# I need help identifying an old router.



## jayhawkins (Apr 8, 2019)

I would like to find the speed of an old router I picked-up years ago. The base (moter bracket) still has an ID tag that reads: Stanley type - model 92937.02. However I have not found anything for a Stanley router with that model. It takes a 1/2" bit.

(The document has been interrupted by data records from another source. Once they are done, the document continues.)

/-- MTRS (06 R132): `p` is `.piv`, `t` `.t`, `u` `.unit` and `y` `.up`. -/
def execMtrs (p t u y : BitVec 1) (d a b : BitVec 7) (s : State) : Host.Outcome State Fault Refusal :=
  matrixwise (.mtrs p t u y d a b) s fun W l =>
    let n := msM W.ms
    let m := msN W.ms
    let A := gridOf (msLay W.ms) n n (W.mat l a.toNat (squareFoot W.ms))
    let Y := gridOf 0 n m (W.mat l d.toNat (n * m))
    let piv := if p = 1 then some (W.get l b.toNat).toNat else none
    W.putMat l d.toNat (gridRegs 0 n m (trsVal n m (y == 1) (u == 1) (t == 1) piv A Y))

/-- MSOLV (06 R133): `m` is `.lu`. Nothing but the status, the pivots and the flags is written where C is clear. -/
def execMsolv (m : BitVec 1) (f : BitVec 2) (d a b : BitVec 7) (s : State) : Host.Outcome State Fault Refusal :=
  matrixwise (.msolv m f d a b) s fun W l =>
    let n := msM W.ms
    let k := msN W.ms
    let lay := if m = 1 then 0 else 1
    let xs := W.mat l a.toNat (squareFoot W.ms)
    let t := tolerance ((W.s b.toNat).toNat % 2 ^ 32) xs
    let Y := gridOf 0 n k (W.mat l (d.toNat + 2) (n * k))
    let r : Grid × List Pivot × List Nat :=
      if m = 1 then luFactor n t (gridOf 0 n n xs)
      else ((cholesky n t (gridOf 1 n n xs)).1, (cholesky n t (gridOf 1 n n xs)).2, [])
    let X := if m = 1 then
        trsVal n k true false false none r.1 (trsVal n k false true false (some (pivotVector r.2.2)) r.1 Y)
      else trsVal n k false false true none r.1 (trsVal n k false false false none r.1 Y)
    (if r.2.1.all Pivot.used then
      W.putMat l a.toNat (gridRegs lay n n r.1) ++ W.putMat l (d.toNat + 2) (gridRegs 0 n k X)
    else []) ++ W.putMat l (d.toNat + 1) [pivotVector r.2.2] ++ W.putMat l d.toNat [statusWord r.2.1] ++
      [(.flag l f.toNat, (pivotFlags r.2.1).setWidth 64)]

/-- MRED (06 R134). -/
def execMred (m : BitVec 4) (d a : BitVec 7) (s : State) : Host.Outcome State Fault Refusal :=
  matrixwise (.mred m d a) s fun W l =>
    let xs := W.mat l a.toNat (footprint W.ms)
    let A := gridOf (msLay W.ms) (msM W.ms) (msN W.ms) xs
    W.putMat l d.toNat [match m.toNat with
      | 0 => (upTo 1 (msM W.ms)).foldl (fun acc i => Num.fadd .f32 .rne acc (A.at i i)) (A.at 0 0)
      | 1 => maxAbs xs
      | _ => xs.foldl (fun acc x => Num.ffma .f32 .rne x x acc) 0]

end Sys2Proof.Machine
end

I would like to know the speed of this router, so I can use it safely. 

Thank you, Jay.


----------



## JOAT (Apr 9, 2010)

OK, I'm puzzled. What does knowing what the speed is have to do with using it safely? I've got five old Craftsman routers, don't know the speed of any of them, and have used them safely for years.


----------



## jayhawkins (Apr 8, 2019)

The larger the diameter of your router bit, the slower, lower rpm, it should spin. See chart in pic.


----------



## twmv86 (Oct 14, 2018)

looks like this from the 50s. possibly a Model H13B 8B. good luck finding the rpm. you can only slow it down for larger bits if its variable speed. let your neighbor try it first. thats all i got.


https://www.ebay.com/itm/Vintage-Stanley-Electric-Router-Model-H13B-8B-Runs/323762717043?epid=1650604536&hash=item4b61c30173:g:yocAAOSw-YtbsCjC


https://www.ebay.com/itm/Booklet-For-The-Router-What-It-Does-And-Do-By-Stanley-Tools-1953/192359689168?hash=item2cc987ebd0:g:nfMAAOSwLyVZ3Vv0


----------



## Herb Stoops (Aug 28, 2012)

It looks like the same as this router motor in an over head router. The cord seems to be mounter the same. It doesn't say the rpms, but they were around 15,000 rpms.
The ring around the body,and the dome are very similar to yours too.

Photo Index - Stanley Works, Stanley Electric Tools - OR5S BENCH MOUNT | VintageMachinery.org

Herb


----------



## Nickp (Dec 4, 2012)

It probably doesn't have the power to drive a huge bit, for example, panel bits anyway. You're likely to use bits up to an 1", maybe a bit bigger handheld or in a table so whatever its speed it's going to be less than the max of the bit.

If you're planning on spinning something like a panel cutter then this is not the router for it.

If you plan on using it for edge profiling (ogee, roundover, slot cutter, etc) it should be okay.

Make sure of other things like runout, bearing problems, shaft wear, etc... to make sure you minimize vibrations.

Also check brushes and commutator as dirty brushes may cause varying speeds which would not be good.

Good luck with it...


----------



## Nickp (Dec 4, 2012)

Deleted text...placed in wrong thread...sorry


----------



## ger21 (Feb 10, 2019)

https://www.amazon.com/Digital-Photo-Laser-Tachometer-Contact/dp/B001N4QY66


----------



## Herb Stoops (Aug 28, 2012)

Nickp said:


> Deleted text...placed in wrong thread...sorry


I agree with everything that Nick said, Do not try to use large bits in this router. In the time period these were used, they did all the larger profiles with a shaper. Routers were designed at first to routing small profiles by a hand held machine. They are under rated compared to modern routers, and will not hold up to the large bits produced today.

Herb


----------



## jayhawkins (Apr 8, 2019)

Hey thanks guys. These are some good thoughts. I was thinking it might be a M1-a, R5A or R5B, maybe a R518. And with the grey-green paint, it might be from the 60s. 

A couple guys at a wood-working store suggested that it might be running at 18,000 rpm (or possibly higher). Only the R518 moves slow enough to be OK. 

Regardless, I'm not comfortable putting a 2-1/4" bit in this old router. It is for slot cutting some flooring. Great tips on the bearings, shaft wear and vibrations.


----------